By Deborah Levine and William L. Watts, MarketWatch
NEW YORK (MarketWatch) -- The U.S. dollar advanced on Tuesday, pushing the euro back under $1.30, after a report showed U.S. consumer confidence fell more than many anticipated, pressuring equities lower and reducing investors' appetite for risky assets.
The shared currency had risen above $1.30 in earlier trading, then wavered as data showed a decent gain in U.S. home prices and improved earnings. Investors earlier had breathed a sigh of relief about the results from recent stress tests conducted on major European banks.
The euro (CUR_EURUSD 1.2982, -0.0005, -0.0385%) traded at $1.2984, compared with $1.2999 in late North American trade Monday.

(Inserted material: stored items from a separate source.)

/-- 60_exceptions R250, R260: an instruction faults exactly when the table `faultOf` says, with that cause and info;
then nothing but `FAULT` changes, and otherwise `FAULT` does not change. Rests on the spec's decisions D5, D6, D8,
D17, D22. -/
def Obligations.FaultsAreThoseOfTheTableAndPrecise : Prop :=
  ∀ (i : Instr) (s : State),
    (∀ c info, faultOf i s = some (c, info) → TakesFault i s c info) ∧
    (faultOf i s = none → ∃ t, exec i s = .next t ∧ t.fault = s.fault)

/-! ## Invariants -/

/-- Every step keeps memory in canonical form and inside 0x000 to 0xFFF (20_memory R60, R61; the form is the model's,
log entry 6). -/
def Obligations.StepKeepsMemoryCanonical : Prop :=
  ∀ s t : State, MemoryCanonical s → step s = .next t → MemoryCanonical t

/-- Every step keeps the entries in use of the call stack return addresses (even, 0x0002 to 0x1000) and `PC` at most
0x10FE (derived sentences of R140 and 10_state R25). -/
def Obligations.StepKeepsReturnAddressesSound : Prop :=
  ∀ s t : State, ControlSound s → step s = .next t → ControlSound t

/-- Every step keeps `FAULT` true of the machine: while the engine is halted, `FAULT.pc` is `PC`, and cause and info are
those the table of 60_exceptions R250 gives for the fetch at `PC` or for the instruction that stands there
(R250, R259, R260, R131; the spec's decisions D5 to D8, D17, D22, D23). -/
def Obligations.StepKeepsTheFaultRecordTrue : Prop :=
  ∀ s t : State, FaultSound s → step s = .next t → FaultSound t

/-- The three invariants hold at reset (70_reset R290). -/
def Obligations.ResetMeetsTheInvariants : Prop :=
  MemoryCanonical State.reset ∧ ControlSound State.reset ∧ FaultSound State.reset

/-- Whatever the host does, a launch included, the three invariants are kept (10_state R39 to R46, 70_reset R290 R297). -/
def Obligations.HostActionsKeepTheInvariants : Prop :=
  ∀ (a : HostAction) (s t : State), MemoryCanonical s → ControlSound s → FaultSound s →
    perform a s = .next t → MemoryCanonical t ∧ ControlSound t ∧ FaultSound t

/-- 70_reset R297, 10_state R42: between steps, short of a reset, the host changes no engine state but `DIRTY`, and that
only to 0. -/
def Obligations.HostHasNoPortIntoTheEngine : Prop :=
  ∀ (a : HostAction) (s t : State), a ≠ .step → (∀ image font keymap, a ≠ .reset image font keymap) →
    perform a s = .next t → SameEngine s t ∧ t.report = s.report

/-! ## Runs from any state -/

/-- R131, 60_exceptions R261: a halted engine stays as it is for any number of steps (the spec's decision D17; the
host may clear `DIRTY`). -/
def Obligations.HaltedEngineStaysHalted : Prop :=
  ∀ (n : Nat) (s : State), s.fault.cause ≠ .noFault →
    ∃ t, Host.Core.run Sys2Proof.core n s = .next t ∧ SameEngine s t ∧ t.report = s.report

/-- 70_reset R305 (a derived sentence): once the program has ended in a self-jump, for any number of steps only the
timers and `AUDIO` move. That `PC` must be fetchable for "ended" is the model's choice (log entry 12). -/
def Obligations.SelfJumpMovesOnlyTheTimers : Prop :=
  ∀ (n : Nat) (s : State), Ended s →
    ∃ t, Host.Core.run Sys2Proof.core n s = .next t ∧ Ended t ∧ SameRegsExcept [] s t ∧ t.index = s.index ∧
      t.pc = s.pc ∧ SameStack s t ∧ SameBytes s t ∧ SamePixels s t ∧ t.fault = s.fault ∧
      (t.dirty = true → s.dirty = true)

/-- 60_exceptions R265 (a) (derived): over `n` steps with `TICK = 1`, here those of a program that has ended and so
rewrites no timer, a timer that holds `m` counts down to `m - n`, floored at zero. What counts as ended at an unfetchable
`PC` is the model's choice (log entry 12). -/
def Obligations.TimersReachZeroAfterThatManyTicks : Prop :=
  ∀ (n : Nat) (s : State), Ended s → n ≤ s.script.length → (∀ h ∈ s.script.take n, h.tick = true) →
    ∃ t, Host.Core.run Sys2Proof.core n s = .next t ∧ t.dt.toNat = s.dt.toNat - n ∧
      t.st.toNat = s.st.toNat - n

/-- The source property in R222: with no key pressed, repeated steps on an await-key leave `PC` and every register
unmodified, and each says so in its report. -/
def Obligations.AwaitKeyHoldsStepAfterStep : Prop :=
  ∀ (n : Nat) (x : RegIdx) (s : State), AtInstr s (.ldVxK x) → n ≤ s.script.length →
    (∀ h ∈ s.script.take n, ∀ k : Fin 16, h.keys[k] = false) →
    ∃ t, Host.Core.run Sys2Proof.core n s = .next t ∧ t.pc = s.pc ∧ SameRegsExcept [] s t ∧
      SameBytes s t ∧ t.fault = s.fault ∧ (0 < n → t.report.keywait = true)
end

It rose as high as $1.3046, the best level since May 10.
A break above the $1.3029 level sets the stage for a test of $1.3115 to $1.3145, strategists at Brown Brothers Harriman said.
The dollar index (DXY 82.22, +0.14, +0.17%) , which tracks the greenback against a basket of major currencies, turned up to 82.246 from 82.017 late Monday.
The dollar extended gains versus the Japanese yen to rise about 1% to (CUR_USDYEN 87.8400, +0.9300, +1.0698%) ¥87.87, compared with ¥86.90 late Monday.